The Internet of Things (IoT) has immense prospects to change the world. We witness IoT devices on numerous everyday objects that are connected to the internet to exchange real-world data. However, IoT implementations present several security challenges and can become a target of cyberattacks (https://www.gartner.com/en/doc/iot-security-primer-challenges-and-emerging-practices). Therefore, we need to deploy cryptographic algorithms on such IoT devices to provide integrity and confidentiality of data. However, IoT devices work in highly constrained environments. Among various other constraints, these devices usually contain small micro-controllers with a small number of simple instructions and run in a short time with low energy. For these reasons, conventional cryptographic schemes are not well-suited for such devices. 

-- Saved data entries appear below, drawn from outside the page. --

@[simp] theorem State.modTrace_regs : (s.modTrace c f).regs = s.regs := rfl
@[simp] theorem State.modTrace_rdata : (s.modTrace c f).rdata = s.rdata := rfl
@[simp] theorem State.modTrace_mem : (s.modTrace c f).mem = s.mem := rfl
@[simp] theorem State.modTrace_sram : (s.modTrace c f).sram = s.sram := rfl
@[simp] theorem State.modTrace_spill : (s.modTrace c f).spill = s.spill := rfl
@[simp] theorem State.modTrace_spillGen : (s.modTrace c f).spillGen = s.spillGen := rfl
@[simp] theorem State.modTrace_poison : (s.modTrace c f).poison = s.poison := rfl
@[simp] theorem State.modTrace_resvClean : (s.modTrace c f).resvClean = s.resvClean := rfl
@[simp] theorem State.modTrace_cis : (s.modTrace c f).cis = s.cis := rfl
@[simp] theorem State.modTrace_tb : (s.modTrace c f).tb = s.tb := rfl
@[simp] theorem State.modTrace_fuses : (s.modTrace c f).fuses = s.fuses := rfl
@[simp] theorem State.modTrace_pins : (s.modTrace c f).pins = s.pins := rfl
@[simp] theorem State.modTrace_boot : (s.modTrace c f).boot = s.boot := rfl
@[simp] theorem State.modTrace_bankFenced : (s.modTrace c f).bankFenced = s.bankFenced := rfl
@[simp] theorem State.modTrace_avs : (s.modTrace c f).avs = s.avs := rfl
@[simp] theorem State.modTrace_pwrWait : (s.modTrace c f).pwrWait = s.pwrWait := rfl
@[simp] theorem State.modTrace_offPds : (s.modTrace c f).offPds = s.offPds := rfl
@[simp] theorem State.modTrace_cores : (s.modTrace c f).cores = s.cores := rfl
@[simp] theorem State.modTrace_pairs : (s.modTrace c f).pairs = s.pairs := rfl
@[simp] theorem State.modTrace_slices : (s.modTrace c f).slices = s.slices := rfl
@[simp] theorem State.modTrace_srcs : (s.modTrace c f).srcs = s.srcs := rfl
@[simp] theorem State.modTrace_selOther : (s.modTrace c f).selOther = s.selOther := rfl
@[simp] theorem State.modTrace_errs : (s.modTrace c f).errs = s.errs := rfl
@[simp] theorem State.modTrace_errSeq : (s.modTrace c f).errSeq = s.errSeq := rfl
@[simp] theorem State.modTrace_errLost : (s.modTrace c f).errLost = s.errLost := rfl
@[simp] theorem State.modTrace_saEvts : (s.modTrace c f).saEvts = s.saEvts := rfl
@[simp] theorem State.modTrace_dbqs : (s.modTrace c f).dbqs = s.dbqs := rfl
@[simp] theorem State.modTrace_plat : (s.modTrace c f).plat = s.plat := rfl
@[simp] theorem State.modTrace_cfgNow : (s.modTrace c f).cfgNow = s.cfgNow := rfl
@[simp] theorem State.modTrace_cfgOld : (s.modTrace c f).cfgOld = s.cfgOld := rfl
@[simp] theorem State.modTrace_epoch : (s.modTrace c f).epoch = s.epoch := rfl
@[simp] theorem State.modTrace_stages : (s.modTrace c f).stages = s.stages := rfl
@[simp] theorem State.modTrace_txns : (s.modTrace c f).txns = s.txns := rfl
@[simp] theorem State.modTrace_sluQ : (s.modTrace c f).sluQ = s.sluQ := rfl
@[simp] theorem State.modTrace_saQ : (s.modTrace c f).saQ = s.saQ := rfl
@[simp] theorem State.modTrace_bitLoad : (s.modTrace c f).bitLoad = s.bitLoad := rfl
@[simp] theorem State.modTrace_macs : (s.modTrace c f).macs = s.macs := rfl
@[simp] theorem State.modTrace_chans : (s.modTrace c f).chans = s.chans := rfl
@[simp] theorem State.modTrace_frames : (s.modTrace c f).frames = s.frames := rfl
@[simp] theorem State.modTrace_frameSeq : (s.modTrace c f).frameSeq = s.frameSeq := rfl
@[simp] theorem State.modTrace_cells : (s.modTrace c f).cells = s.cells := rfl
@[simp] theorem State.modTrace_cellTrig : (s.modTrace c f).cellTrig = s.cellTrig := rfl
@[simp] theorem State.modTrace_scNow : (s.modTrace c f).scNow = s.scNow := rfl
@[simp] theorem State.modTrace_scOld : (s.modTrace c f).scOld = s.scOld := rfl
@[simp] theorem State.modTrace_runs : (s.modTrace c f).runs = s.runs := rfl
@[simp] theorem State.modTrace_saUid : (s.modTrace c f).saUid = s.saUid := rfl
@[simp] theorem State.modTrace_leases : (s.modTrace c f).leases = s.leases := rfl
@[simp] theorem State.modTrace_saCache : (s.modTrace c f).saCache = s.saCache := rfl
@[simp] theorem State.modTrace_meters : (s.modTrace c f).meters = s.meters := rfl
@[simp] theorem State.modTrace_switched : (s.modTrace c f).switched = s.switched := rfl
@[simp] theorem State.modTrace_mover : (s.modTrace c f).mover = s.mover := rfl
@[simp] theorem State.modTrace_rotated : (s.modTrace c f).rotated = s.rotated := rfl
@[simp] theorem State.modTrace_jetTest : (s.modTrace c f).jetTest = s.jetTest := rfl
@[simp] theorem State.modTrace_jetFence : (s.modTrace c f).jetFence = s.jetFence := rfl
@[simp] theorem State.modTrace_sluIn : (s.modTrace c f).sluIn = s.sluIn := rfl
@[simp] theorem State.modTrace_jtag : (s.modTrace c f).jtag = s.jtag := rfl
@[simp] theorem State.modTrace_links : (s.modTrace c f).links = s.links := rfl
@[simp] theorem State.modTrace_streams : (s.modTrace c f).streams = s.streams := rfl
@[simp] theorem State.modTrace_ropen : (s.modTrace c f).ropen = s.ropen := rfl
@[simp] theorem State.modTrace_rreqs : (s.modTrace c f).rreqs = s.rreqs := rfl
@[simp] theorem State.modTrace_ridgeReq : (s.modTrace c f).ridgeReq = s.ridgeReq := rfl
@[simp] theorem State.modTrace_out : (s.modTrace c f).out = s.out := rfl
@[simp] theorem State.modTrace_free : (s.modTrace c f).free = s.free := rfl
@[simp] theorem State.modTrace_stopped : (s.modTrace c f).stopped = s.stopped := rfl
@[simp] theorem State.modTrace_pending : (s.modTrace c f).pending = s.pending := rfl

end

/-! `setSrc` leaves every field but srcs. -/

section
variable (s : State) (n : Nat) (v : Source)

@[simp] theorem State.setSrc_regs : (s.setSrc n v).regs = s.regs := rfl
@[simp] theorem State.setSrc_rdata : (s.setSrc n v).rdata = s.rdata := rfl
@[simp] theorem State.setSrc_mem : (s.setSrc n v).mem = s.mem := rfl
@[simp] theorem State.setSrc_sram : (s.setSrc n v).sram = s.sram := rfl
@[simp] theorem State.setSrc_spill : (s.setSrc n v).spill = s.spill := rfl
@[simp] theorem State.setSrc_spillGen : (s.setSrc n v).spillGen = s.spillGen := rfl
@[simp] theorem State.setSrc_poison : (s.setSrc n v).poison = s.poison := rfl
@[simp] theorem State.setSrc_resvClean : (s.setSrc n v).resvClean = s.resvClean := rfl
@[simp] theorem State.setSrc_cis : (s.setSrc n v).cis = s.cis := rfl
@[simp] theorem State.setSrc_tb : (s.setSrc n v).tb = s.tb := rfl
@[simp] theorem State.setSrc_fuses : (s.setSrc n v).fuses = s.fuses := rfl
@[simp] theorem State.setSrc_pins : (s.setSrc n v).pins = s.pins := rfl
@[simp] theorem State.setSrc_boot : (s.setSrc n v).boot = s.boot := rfl
@[simp] theorem State.setSrc_bankFenced : (s.setSrc n v).bankFenced = s.bankFenced := rfl
@[simp] theorem State.setSrc_avs : (s.setSrc n v).avs = s.avs := rfl
@[simp] theorem State.setSrc_pwrWait : (s.setSrc n v).pwrWait = s.pwrWait := rfl
@[simp] theorem State.setSrc_offPds : (s.setSrc n v).offPds = s.offPds := rfl
@[simp] theorem State.setSrc_cores : (s.setSrc n v).cores = s.cores := rfl
@[simp] theorem State.setSrc_pairs : (s.setSrc n v).pairs = s.pairs := rfl
@[simp] theorem State.setSrc_slices : (s.setSrc n v).slices = s.slices := rfl
@[simp] theorem State.setSrc_selOther : (s.setSrc n v).selOther = s.selOther := rfl
@[simp] theorem State.setSrc_errs : (s.setSrc n v).errs = s.errs := rfl
@[simp] theorem State.setSrc_errSeq : (s.setSrc n v).errSeq = s.errSeq := rfl
@[simp] theorem State.setSrc_errLost : (s.setSrc n v).errLost = s.errLost := rfl
@[simp] theorem State.setSrc_saEvts : (s.setSrc n v).saEvts = s.saEvts := rfl
@[simp] theorem State.setSrc_dbqs : (s.setSrc n v).dbqs = s.dbqs := rfl
@[simp] theorem State.setSrc_plat : (s.setSrc n v).plat = s.plat := rfl
@[simp] theorem State.setSrc_cfgNow : (s.setSrc n v).cfgNow = s.cfgNow := rfl
@[simp] theorem State.setSrc_cfgOld : (s.setSrc n v).cfgOld = s.cfgOld := rfl
@[simp] theorem State.setSrc_epoch : (s.setSrc n v).epoch = s.epoch := rfl
@[simp] theorem State.setSrc_stages : (s.setSrc n v).stages = s.stages := rfl
@[simp] theorem State.setSrc_txns : (s.setSrc n v).txns = s.txns := rfl
@[simp] theorem State.setSrc_sluQ : (s.setSrc n v).sluQ = s.sluQ := rfl
@[simp] theorem State.setSrc_saQ : (s.setSrc n v).saQ = s.saQ := rfl
@[simp] theorem State.setSrc_bitLoad : (s.setSrc n v).bitLoad = s.bitLoad := rfl
@[simp] theorem State.setSrc_macs : (s.setSrc n v).macs = s.macs := rfl
@[simp] theorem State.setSrc_chans : (s.setSrc n v).chans = s.chans := rfl
@[simp] theorem State.setSrc_frames : (s.setSrc n v).frames = s.frames := rfl
@[simp] theorem State.setSrc_frameSeq : (s.setSrc n v).frameSeq = s.frameSeq := rfl
@[simp] theorem State.setSrc_cells : (s.setSrc n v).cells = s.cells := rfl
@[simp] theorem State.setSrc_cellTrig : (s.setSrc n v).cellTrig = s.cellTrig := rfl
@[simp] theorem State.setSrc_scNow : (s.setSrc n v).scNow = s.scNow := rfl
@[simp] theorem State.setSrc_scOld : (s.setSrc n v).scOld = s.scOld := rfl
@[simp] theorem State.setSrc_runs : (s.setSrc n v).runs = s.runs := rfl
@[simp] theorem State.setSrc_saUid : (s.setSrc n v).saUid = s.saUid := rfl
@[simp] theorem State.setSrc_leases : (s.setSrc n v).leases = s.leases := rfl
@[simp] theorem State.setSrc_saCache : (s.setSrc n v).saCache = s.saCache := rfl
@[simp] theorem State.setSrc_meters : (s.setSrc n v).meters = s.meters := rfl
@[simp] theorem State.setSrc_switched : (s.setSrc n v).switched = s.switched := rfl
@[simp] theorem State.setSrc_mover : (s.setSrc n v).mover = s.mover := rfl
@[simp] theorem State.setSrc_rotated : (s.setSrc n v).rotated = s.rotated := rfl
@[simp] theorem State.setSrc_jetTest : (s.setSrc n v).jetTest = s.jetTest := rfl
@[simp] theorem State.setSrc_jetFence : (s.setSrc n v).jetFence = s.jetFence := rfl
@[simp] theorem State.setSrc_sluIn : (s.setSrc n v).sluIn = s.sluIn := rfl
@[simp] theorem State.setSrc_trace : (s.setSrc n v).trace = s.trace := rfl
@[simp] theorem State.setSrc_jtag : (s.setSrc n v).jtag = s.jtag := rfl
@[simp] theorem State.setSrc_links : (s.setSrc n v).links = s.links := rfl
@[simp] theorem State.setSrc_streams : (s.setSrc n v).streams = s.streams := rfl
@[simp] theorem State.setSrc_ropen : (s.setSrc n v).ropen = s.ropen := rfl
@[simp] theorem State.setSrc_rreqs : (s.setSrc n v).rreqs = s.rreqs := rfl
@[simp] theorem State.setSrc_ridgeReq : (s.setSrc n v).ridgeReq = s.ridgeReq := rfl
@[simp] theorem State.setSrc_out : (s.setSrc n v).out = s.out := rfl
@[simp] theorem State.setSrc_free : (s.setSrc n v).free = s.free := rfl
@[simp] theorem State.setSrc_stopped : (s.setSrc n v).stopped = s.stopped := rfl
@[simp] theorem State.setSrc_pending : (s.setSrc n v).pending = s.pending := rfl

On the other hand, lightweight cryptography enables secure encryption, even for devices with limited resources. Thus recent years have seen significant progress in developing lightweight symmetric crypto primitives. In addition, the ongoing Lightweight Cryptography (LWC) project by the US National Institute of Standards and Technology (NIST) (https://csrc.nist.gov/Projects/lightweight-cryptography) gave a new impetus to designing and analyzing lightweight schemes. 

As the lightweight cryptographic primitives work in resource-constrained devices, these work with simpler components and as a result, lightweight schemes are vulnerable due to lower security margins. Thus ensuring enough security is essential. However, the security of the cryptographic scheme is not a binary statement. The only way to guarantee sufficient security is cryptanalysis. Therefore, our research focuses on the cryptanalysis of lightweight cryptographic primitives that are essential for the safety of IoT devices. We have contributed to the worldwide effort in the cryptanalysis of lightweight cryptographic schemes that are submitted to the NIST LwC project. We used a Constraint Satisfaction Problem (CSP) based approach to analyze the security of the KNOT permutation (https://www.springerprofessional.de/en/automatic-search-for-bit-based-division-property/19711962). The KNOT permutation is the main primitive used in the KNOT family of lightweight authenticated encryption algorithms and hash functions, submitted to the NIST lightweight crypto competition. We also implemented our model to NIST lightweight candidate Ascon (https://ascon.iaik.tugraz.at/), and obtained improved results.